"""

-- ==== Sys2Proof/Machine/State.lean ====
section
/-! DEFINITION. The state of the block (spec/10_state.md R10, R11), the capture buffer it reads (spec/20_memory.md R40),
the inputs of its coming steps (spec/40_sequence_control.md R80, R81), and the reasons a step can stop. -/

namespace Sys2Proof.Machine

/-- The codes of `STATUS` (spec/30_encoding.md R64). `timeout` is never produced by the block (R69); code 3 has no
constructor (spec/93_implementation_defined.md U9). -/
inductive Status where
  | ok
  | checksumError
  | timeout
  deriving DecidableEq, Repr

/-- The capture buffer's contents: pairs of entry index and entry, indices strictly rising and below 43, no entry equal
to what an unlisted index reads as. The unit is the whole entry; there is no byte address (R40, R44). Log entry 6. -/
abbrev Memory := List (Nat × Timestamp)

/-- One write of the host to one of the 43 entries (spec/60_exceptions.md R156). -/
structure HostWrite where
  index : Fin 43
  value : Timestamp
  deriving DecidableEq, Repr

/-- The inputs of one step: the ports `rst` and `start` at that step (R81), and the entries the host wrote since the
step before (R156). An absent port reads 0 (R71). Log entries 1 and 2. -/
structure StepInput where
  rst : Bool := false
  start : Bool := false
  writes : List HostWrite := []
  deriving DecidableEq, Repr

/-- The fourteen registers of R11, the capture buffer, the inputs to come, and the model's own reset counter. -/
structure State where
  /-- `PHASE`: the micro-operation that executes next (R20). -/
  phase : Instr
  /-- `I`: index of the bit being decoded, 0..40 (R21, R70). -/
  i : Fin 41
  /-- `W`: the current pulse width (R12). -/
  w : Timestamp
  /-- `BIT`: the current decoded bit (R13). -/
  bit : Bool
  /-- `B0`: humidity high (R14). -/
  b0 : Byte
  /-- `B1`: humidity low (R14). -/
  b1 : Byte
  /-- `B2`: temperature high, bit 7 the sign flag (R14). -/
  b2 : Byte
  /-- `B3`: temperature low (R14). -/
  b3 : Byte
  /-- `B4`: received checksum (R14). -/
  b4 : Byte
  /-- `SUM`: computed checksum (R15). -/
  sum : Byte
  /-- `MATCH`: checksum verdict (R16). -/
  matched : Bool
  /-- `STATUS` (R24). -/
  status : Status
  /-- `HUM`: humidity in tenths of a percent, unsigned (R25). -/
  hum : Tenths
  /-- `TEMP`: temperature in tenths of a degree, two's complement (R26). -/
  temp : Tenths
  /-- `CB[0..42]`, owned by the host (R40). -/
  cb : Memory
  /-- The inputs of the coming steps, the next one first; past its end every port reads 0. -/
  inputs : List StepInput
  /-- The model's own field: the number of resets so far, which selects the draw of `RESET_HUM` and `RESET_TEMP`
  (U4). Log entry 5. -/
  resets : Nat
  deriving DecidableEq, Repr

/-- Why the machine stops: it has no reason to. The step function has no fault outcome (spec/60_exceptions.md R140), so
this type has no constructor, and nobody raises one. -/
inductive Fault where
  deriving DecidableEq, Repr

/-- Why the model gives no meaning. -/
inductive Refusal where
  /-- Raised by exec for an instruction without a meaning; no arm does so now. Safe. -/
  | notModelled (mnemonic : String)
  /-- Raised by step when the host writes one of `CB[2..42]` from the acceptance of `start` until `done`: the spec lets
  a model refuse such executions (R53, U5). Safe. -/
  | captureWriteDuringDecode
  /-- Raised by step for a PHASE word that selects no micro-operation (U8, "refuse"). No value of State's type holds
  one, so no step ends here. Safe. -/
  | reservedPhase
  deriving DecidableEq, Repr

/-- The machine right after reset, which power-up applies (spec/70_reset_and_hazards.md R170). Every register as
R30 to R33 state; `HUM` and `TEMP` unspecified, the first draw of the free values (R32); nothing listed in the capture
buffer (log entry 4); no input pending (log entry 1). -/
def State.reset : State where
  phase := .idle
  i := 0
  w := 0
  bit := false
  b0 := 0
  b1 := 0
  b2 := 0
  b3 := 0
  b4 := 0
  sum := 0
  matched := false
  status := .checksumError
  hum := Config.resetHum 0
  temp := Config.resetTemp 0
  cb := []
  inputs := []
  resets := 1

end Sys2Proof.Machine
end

"""

* Activity
Reproduce, character for character, only the lines of the preceding data that start at the line with "reset counter. -/" and end at the line with "hum : Tenths", both included.

* Task result
/-- The fourteen registers of R11, the capture buffer, the inputs to come, and the model's own reset counter. -/
structure State where
  /-- `PHASE`: the micro-operation that executes next (R20). -/
  phase : Instr
  /-- `I`: index of the bit being decoded, 0..40 (R21, R70). -/
  i : Fin 41
  /-- `W`: the current pulse width (R12). -/
  w : Timestamp
  /-- `BIT`: the current decoded bit (R13). -/
  bit : Bool
  /-- `B0`: humidity high (R14). -/
  b0 : Byte
  /-- `B1`: humidity low (R14). -/
  b1 : Byte
  /-- `B2`: temperature high, bit 7 the sign flag (R14). -/
  b2 : Byte
  /-- `B3`: temperature low (R14). -/
  b3 : Byte
  /-- `B4`: received checksum (R14). -/
  b4 : Byte
  /-- `SUM`: computed checksum (R15). -/
  sum : Byte
  /-- `MATCH`: checksum verdict (R16). -/
  matched : Bool
  /-- `STATUS` (R24). -/
  status : Status
  /-- `HUM`: humidity in tenths of a percent, unsigned (R25). -/
  hum : Tenths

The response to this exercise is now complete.